Gerslabe

Gerslabe: A Story of Two Smiggs
By Hyram C. Gilmore

ONCE upon ago there was no use in telling it, the lamps had not but the others did. King Homar knew it was too late to wash the frogs; so his wife made dust for lunch. They both knew full well that large green funnels would soon fall from the sky. Without warning the Merbs cheated each other out of their Volkswagens; making it difficult to play records with the toaster. “Give me no wrenches. My birds are smiling!”, said the young snitch. “Run down there and slap that tree so we can twirl our fruit in peace!”

Noodles remembered that there had been strange sounds coming from the click-poonkler not two hours before. It was widely known that click-poonklers were largely to blame for the rash on the kitty; but there had been no ugly yard things lounging around the Taco Bell today. Therefore, of course, the roofing cement became airborne and struck three birds on their way to the movies.
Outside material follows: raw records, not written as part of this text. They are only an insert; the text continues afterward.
/-- Doorbells, ring control, fetches and records of the host rings. Commands: HQ_DOORBELL, RING_ENABLE, RING_DISABLE,
DESCRIPTOR_FETCH, RECORD_POST, RING_IRQ_TIMER. Rests on R36, R39, R40, R41, R42. -/
def Obligations.HostRingsServe : Prop :=
  (∀ (q : RingNo) (d : BitVec 32) (s : State), s.hq.linkUp = true → s.ready 3 = true →
    (s.ring q.val).active = true → isRecordRing q.val = false → d.toNat ≠ (s.ring q.val).prod →
    fwd32 (s.ring q.val).prod d.toNat ≤ fwd32 (s.ring q.val).prod (((s.ring q.val).cons + (s.ring q.val).size) % 2 ^ 32) →
    exec (.hqDoorbell q d) s = .next (s.setRing q.val { s.ring q.val with prod := d.toNat })) ∧
  (∀ (q : RingNo) (d : BitVec 32) (s : State), s.hq.linkUp = true → s.ready 3 = true →
    (s.ring q.val).active = true → isRecordRing q.val = false → d.toNat ≠ (s.ring q.val).prod →
    fwd32 (s.ring q.val).prod (((s.ring q.val).cons + (s.ring q.val).size) % 2 ^ 32) < fwd32 (s.ring q.val).prod d.toNat →
    exec (.hqDoorbell q d) s =
      .next ((s.setRing q.val { s.ring q.val with err := true, errCode := 1 }).event 24 0x0201
        [(12, 1, q.val), (13, 1, 1), (16, 4, d.toNat)])) ∧
  (∀ (q : RingNo) (cfg : BitVec 32) (s : State), s.hq.linkUp = true → s.ready 3 = true →
    (s.ring q.val).en = false → 6 ≤ field cfg.toNat 0 5 → field cfg.toNat 0 5 ≤ 16 → (s.ring q.val).base % 4096 = 0 →
    (s.ring q.val).wb % 4 = 0 →
    exec (.ringEnable q cfg) s = .next (s.setRing q.val
      { ({ s.ring q.val with vec := field cfg.toNat 12 8, sizeLog2 := field cfg.toNat 0 5 } : Ring).restart with
        en := true, err := false, errCode := 0 }).psnWatch) ∧
  (∀ (q : RingNo) (cfg : BitVec 32) (s : State), s.hq.linkUp = true → s.ready 3 = true →
    ∃ t : State, exec (.ringDisable q cfg) s = .next t ∧ (t.ring q.val).en = false ∧ (t.ring q.val).head = none ∧
      (t.ring q.val).held = (s.ring q.val).held ∧ ∀ p, p ≠ q.val → t.ring p = s.ring p) ∧
  (∀ (q : RingNo) (d : Bytes) (s : State), isRecordRing q.val = false → s.ringRuns q.val = true →
    (s.ring q.val).cons ≠ (s.ring q.val).prod → (s.ring q.val).head = none →
    getN (slice d 0 64) 60 4 = crc32c ((slice d 0 64).take 60) → descTypeOk q.val (byteAt (slice d 0 64) 0) = true →
    exec (.descriptorFetch q (some d)) s =
      .next (s.setRing q.val { s.ring q.val with head := some (slice d 0 64) }).psnWatch) ∧
  (∀ (q : RingNo) (b : Bytes) (l : List Bytes) (s : State), isRecordRing q.val = true →
    s.ringRuns q.val = true → (s.ring q.val).used < (s.ring q.val).size → (s.ring q.val).held = b :: l →
    exec (.recordPost q) s = .next ((s.setRing q.val { s.ring q.val with held := l }).writeRecord q.val b)) ∧
  (∀ (q : RingNo) (s : State), isRecordRing q.val = true → s.ringRuns q.val = true →
    0 < (s.ring q.val).modCount → 0 < (s.ring q.val).modTime → 0 < (s.ring q.val).unsig →
    (s.ring q.val).unsigSince + 1000 * (s.ring q.val).modTime ≤ s.now →
    exec (.ringIrqTimer q) s = .next ((s.setRing q.val { s.ring q.val with unsig := 0 }).msix (s.ring q.val).vec))

/-- Page jobs and bases from their descriptors to acceptance. Commands: PAGE_JOB_CONSUME, PSN_WAIT,
BASE_REGISTER_CONSUME, BASE_RETIRE_CONSUME. Rests on R47, R50, R51, R54, R55, R506. -/
def Obligations.PageJobsLand : Prop :=
  (∀ (cls : Fin 8) (d : Bytes) (s : State), s.headOfType cls.val 1 = some d →
    s.psnStale (getN d 8 4) = true → s.job? (getN d 4 4) = none →
    let s1 := (State.eat cls.val d s).dropStreams false (getN d 4 4)
    exec (.pageJobConsume cls) s =
      .next (s1.complete cls.val (s1.completion 1 0 3 ((s.jobReason d).getD 0x11) (getN d 4 4) []))) ∧
  (∀ (cls : Fin 8) (d : Bytes) (s : State), s.headOfType cls.val 1 = some d →
    getN d 8 4 = s.hq.psnNext → s.hq.jobs.length < 128 → s.jobReason d = none →
    s.heldFailure false (getN d 4 4) = none → s.orderOk false (getN d 4 4) = true →
    s.countsOk false (getN d 4 4) (descChunks d) = true →
    let e := State.eat cls.val d s
    exec (.pageJobConsume cls) s = .next ({ e with hq := { e.hq with
      psnNext := (s.hq.psnNext + 1) % 2 ^ 32, jobs := s.hq.jobs ++ [s.newJob cls.val d],
      acceptQ := s.hq.acceptQ ++ [⟨getN d 4 4, cls.val, false, none⟩] } } : State).psnWatch) ∧
  (∀ (t : Nat) (s : State), s.hq.waitSince = some t → s.psnBlocked = true → s.hq.waitRaised = false →
    t + 10000000 ≤ s.now →
    exec .psnWait s = .next (({ s with hq := { s.hq with waitRaised := true } } : State).event 24 0x0203
      [(12, 4, s.hq.psnNext), (16, 1, s.laterMask)])) ∧
  (∀ (cls : Fin 8) (d : Bytes) (s : State), s.headOfType cls.val 2 = some d →
    byteAt d 1 = 0 → allZero (slice d 8 12) = true → allZero (slice d 21 3) = true → allZero (slice d 48 12) = true →
    0 < getN d 2 2 → chunksOk (byteAt d 20) (descChunks d) = true → getN d 4 4 ≠ 0 → s.base? (getN d 4 4) = none →
    s.hq.bases.length < 16 → s.heldFailure true (getN d 4 4) = none → s.orderOk true (getN d 4 4) = true →
    s.countsOk true (getN d 4 4) (descChunks d) = true →
    let e := State.eat cls.val d s
    exec (.baseRegisterConsume cls) s = .next { e with hq := { e.hq with
      bases := s.hq.bases ++ [{ id := getN d 4 4, lines := getN d 2 2, mask := byteAt d 20, chunks := descChunks d,
                                cls := cls.val, tag := getN d 40 8 }] } }) ∧
  (∀ (cls : Fin 8) (d : Bytes) (x : Base) (s : State), s.headOfType cls.val 3 = some d →
    allZero (slice d 1 3) = true → allZero (slice d 8 52) = true → s.base? (getN d 4 4) = some x → x.st = .registered →
    exec (.baseRetireConsume cls) s = .next ((State.eat cls.val d s).mapBase (getN d 4 4)
      (fun y => { y with st := .retiring, retCls := cls.val })))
No one would warn them that the giant marbles would be the next dessert at the Holiday Inn.

Creeps, jerks, and stupid-heads filled the hall with their singing:

“O give me some meat
That has sat on my seat,
And I’ll show you some meat
I won’t eat.”

This was sung to the tune of “Home on the Range”, while people barfed rubber bands through their noses. I don’t want to visit there anymore. I’ll never use rubber bands again. Don’t ask me to go there, because the dogs change their underwear with the lights on.

When we got home, we discovered that the new tires were now in complete control of the TV. All they wanted to watch was “The Jetsons”; and they peeled out all over the brand new raisins. “O my God, I can’t believe you don’t know the answer to this!”, they hollered. So Poable yelled back, “You jempergleens! Do you mean to tell me that a glandular disorder can actually issue traffic warnings? There’s a big cruncher out here with your names on it; and I’m not eating until that woodchuck quits picking his nose! Take his new pajamas away so he won’t try anything funny!” The woodchuck took great offense to this and tried to drown his sorrows with Twinkies and tomato juice.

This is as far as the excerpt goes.